Recorded data
# # # #

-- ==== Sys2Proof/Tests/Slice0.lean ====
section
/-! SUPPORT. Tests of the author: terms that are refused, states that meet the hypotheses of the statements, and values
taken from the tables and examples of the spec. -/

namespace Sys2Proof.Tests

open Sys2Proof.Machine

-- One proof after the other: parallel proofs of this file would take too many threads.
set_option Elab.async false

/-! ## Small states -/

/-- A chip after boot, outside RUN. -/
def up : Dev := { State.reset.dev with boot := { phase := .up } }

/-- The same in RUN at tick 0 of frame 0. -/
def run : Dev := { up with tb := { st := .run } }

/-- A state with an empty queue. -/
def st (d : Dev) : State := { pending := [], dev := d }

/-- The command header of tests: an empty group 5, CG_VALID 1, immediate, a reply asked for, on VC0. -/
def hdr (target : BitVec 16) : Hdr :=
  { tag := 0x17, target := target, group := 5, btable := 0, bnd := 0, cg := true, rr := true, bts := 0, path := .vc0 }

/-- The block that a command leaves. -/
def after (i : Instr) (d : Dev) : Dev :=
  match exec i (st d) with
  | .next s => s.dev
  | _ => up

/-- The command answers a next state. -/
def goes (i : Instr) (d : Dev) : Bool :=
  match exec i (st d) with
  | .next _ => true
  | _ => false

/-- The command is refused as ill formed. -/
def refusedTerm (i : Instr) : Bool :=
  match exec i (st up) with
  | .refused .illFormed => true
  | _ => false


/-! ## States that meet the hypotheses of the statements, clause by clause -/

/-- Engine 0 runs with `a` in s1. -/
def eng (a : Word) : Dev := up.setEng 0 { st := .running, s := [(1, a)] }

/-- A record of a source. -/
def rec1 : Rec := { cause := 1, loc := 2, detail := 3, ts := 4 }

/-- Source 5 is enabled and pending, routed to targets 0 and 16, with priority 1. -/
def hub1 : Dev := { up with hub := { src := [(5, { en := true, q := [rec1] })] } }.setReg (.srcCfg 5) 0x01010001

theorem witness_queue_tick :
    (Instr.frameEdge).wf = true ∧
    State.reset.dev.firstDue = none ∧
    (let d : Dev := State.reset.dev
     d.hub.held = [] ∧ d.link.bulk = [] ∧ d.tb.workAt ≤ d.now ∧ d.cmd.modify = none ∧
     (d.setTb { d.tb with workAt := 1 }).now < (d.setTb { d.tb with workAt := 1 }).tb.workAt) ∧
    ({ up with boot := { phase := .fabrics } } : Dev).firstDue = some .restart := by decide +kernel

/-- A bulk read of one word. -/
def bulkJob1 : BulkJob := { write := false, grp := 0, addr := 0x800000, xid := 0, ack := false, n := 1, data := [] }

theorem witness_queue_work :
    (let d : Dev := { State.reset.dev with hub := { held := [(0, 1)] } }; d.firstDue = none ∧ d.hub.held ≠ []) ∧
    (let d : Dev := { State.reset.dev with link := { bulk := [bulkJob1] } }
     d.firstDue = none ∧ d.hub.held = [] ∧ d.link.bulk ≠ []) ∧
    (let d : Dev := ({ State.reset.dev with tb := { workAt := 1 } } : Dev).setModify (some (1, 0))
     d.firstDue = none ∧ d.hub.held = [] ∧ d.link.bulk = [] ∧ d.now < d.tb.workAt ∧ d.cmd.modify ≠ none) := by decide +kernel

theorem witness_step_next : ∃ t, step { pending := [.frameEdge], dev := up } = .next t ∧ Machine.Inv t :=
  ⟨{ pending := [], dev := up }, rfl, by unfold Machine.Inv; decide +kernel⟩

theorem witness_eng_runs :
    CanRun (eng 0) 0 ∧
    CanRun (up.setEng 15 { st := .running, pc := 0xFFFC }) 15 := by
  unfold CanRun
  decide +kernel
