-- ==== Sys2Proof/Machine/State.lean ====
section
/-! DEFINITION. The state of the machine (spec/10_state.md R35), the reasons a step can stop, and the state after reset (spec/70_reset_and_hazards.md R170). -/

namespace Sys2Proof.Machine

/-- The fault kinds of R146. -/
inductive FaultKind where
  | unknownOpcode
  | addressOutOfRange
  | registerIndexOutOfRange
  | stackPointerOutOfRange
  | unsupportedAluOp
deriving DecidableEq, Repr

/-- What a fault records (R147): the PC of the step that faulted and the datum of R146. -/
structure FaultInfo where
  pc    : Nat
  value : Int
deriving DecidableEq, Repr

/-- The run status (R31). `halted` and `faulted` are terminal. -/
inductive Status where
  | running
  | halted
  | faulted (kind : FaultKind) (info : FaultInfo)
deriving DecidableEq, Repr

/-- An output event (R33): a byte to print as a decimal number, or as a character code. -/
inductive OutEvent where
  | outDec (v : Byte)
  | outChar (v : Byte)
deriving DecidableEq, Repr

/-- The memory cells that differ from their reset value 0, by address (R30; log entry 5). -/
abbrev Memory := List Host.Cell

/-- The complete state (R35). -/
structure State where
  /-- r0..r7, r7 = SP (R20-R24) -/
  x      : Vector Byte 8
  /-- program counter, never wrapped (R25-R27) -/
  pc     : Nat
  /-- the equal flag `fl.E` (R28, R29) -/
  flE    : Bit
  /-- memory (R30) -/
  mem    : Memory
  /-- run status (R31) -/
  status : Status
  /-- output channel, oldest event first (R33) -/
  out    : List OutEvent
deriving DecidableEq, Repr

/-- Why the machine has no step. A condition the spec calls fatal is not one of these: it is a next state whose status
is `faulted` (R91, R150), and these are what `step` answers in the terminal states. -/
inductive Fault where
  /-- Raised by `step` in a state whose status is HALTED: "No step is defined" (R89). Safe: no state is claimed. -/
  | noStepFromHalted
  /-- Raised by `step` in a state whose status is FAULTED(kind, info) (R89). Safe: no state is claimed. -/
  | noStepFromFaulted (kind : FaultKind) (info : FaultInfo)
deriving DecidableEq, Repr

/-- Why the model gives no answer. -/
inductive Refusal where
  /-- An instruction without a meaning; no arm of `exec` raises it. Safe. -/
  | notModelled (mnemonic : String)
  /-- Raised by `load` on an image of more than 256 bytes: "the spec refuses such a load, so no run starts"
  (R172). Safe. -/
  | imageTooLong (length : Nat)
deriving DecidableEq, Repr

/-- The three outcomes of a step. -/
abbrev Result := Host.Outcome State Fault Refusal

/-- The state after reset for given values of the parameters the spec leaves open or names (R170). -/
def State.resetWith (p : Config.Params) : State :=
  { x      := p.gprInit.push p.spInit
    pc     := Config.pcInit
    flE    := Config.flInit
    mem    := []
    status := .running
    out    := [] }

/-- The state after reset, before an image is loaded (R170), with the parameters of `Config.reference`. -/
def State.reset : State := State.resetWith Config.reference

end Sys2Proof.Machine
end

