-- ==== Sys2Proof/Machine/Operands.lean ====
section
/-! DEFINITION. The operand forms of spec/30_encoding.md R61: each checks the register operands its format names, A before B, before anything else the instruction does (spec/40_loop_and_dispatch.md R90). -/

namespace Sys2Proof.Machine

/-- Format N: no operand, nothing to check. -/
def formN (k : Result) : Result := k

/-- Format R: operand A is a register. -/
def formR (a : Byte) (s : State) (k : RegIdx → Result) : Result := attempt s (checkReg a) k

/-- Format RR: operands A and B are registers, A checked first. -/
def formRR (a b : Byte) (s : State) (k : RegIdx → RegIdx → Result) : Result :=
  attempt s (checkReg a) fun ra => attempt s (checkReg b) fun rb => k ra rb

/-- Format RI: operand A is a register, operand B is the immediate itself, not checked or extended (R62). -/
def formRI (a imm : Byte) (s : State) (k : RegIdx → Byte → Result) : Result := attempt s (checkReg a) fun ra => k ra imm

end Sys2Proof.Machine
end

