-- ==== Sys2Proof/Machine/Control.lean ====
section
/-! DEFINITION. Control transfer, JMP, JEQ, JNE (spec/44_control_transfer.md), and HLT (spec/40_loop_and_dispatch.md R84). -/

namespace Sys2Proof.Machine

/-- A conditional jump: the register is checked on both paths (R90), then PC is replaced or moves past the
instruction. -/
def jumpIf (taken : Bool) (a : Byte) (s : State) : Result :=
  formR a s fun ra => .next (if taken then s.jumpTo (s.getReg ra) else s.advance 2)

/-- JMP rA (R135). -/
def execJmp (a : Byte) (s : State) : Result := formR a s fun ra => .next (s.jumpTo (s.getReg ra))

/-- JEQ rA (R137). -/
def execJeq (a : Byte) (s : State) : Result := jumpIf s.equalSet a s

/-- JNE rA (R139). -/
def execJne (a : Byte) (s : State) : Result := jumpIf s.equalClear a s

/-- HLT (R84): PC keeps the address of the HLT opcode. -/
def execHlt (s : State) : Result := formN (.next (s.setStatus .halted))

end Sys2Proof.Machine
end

# # # #

■ **Task description**: Only the lines from the first line of the records through the line containing "def st (d : Dev)" should be repeated, exactly as they appear.

■ **Completed task**:
-- ==== Sys2Proof/Tests/Slice0.lean ====
section
/-! SUPPORT. Tests of the author: terms that are refused, states that meet the hypotheses of the statements, and values
taken from the tables and examples of the spec. -/

namespace Sys2Proof.Tests

open Sys2Proof.Machine

-- One proof after the other: parallel proofs of this file would take too many threads.
set_option Elab.async false

/-! ## Small states -/

/-- A chip after boot, outside RUN. -/
def up : Dev := { State.reset.dev with boot := { phase := .up } }

/-- The same in RUN at tick 0 of frame 0. -/
def run : Dev := { up with tb := { st := .run } }

/-- A state with an empty queue. -/
def st (d : Dev) : State := { pending := [], dev := d }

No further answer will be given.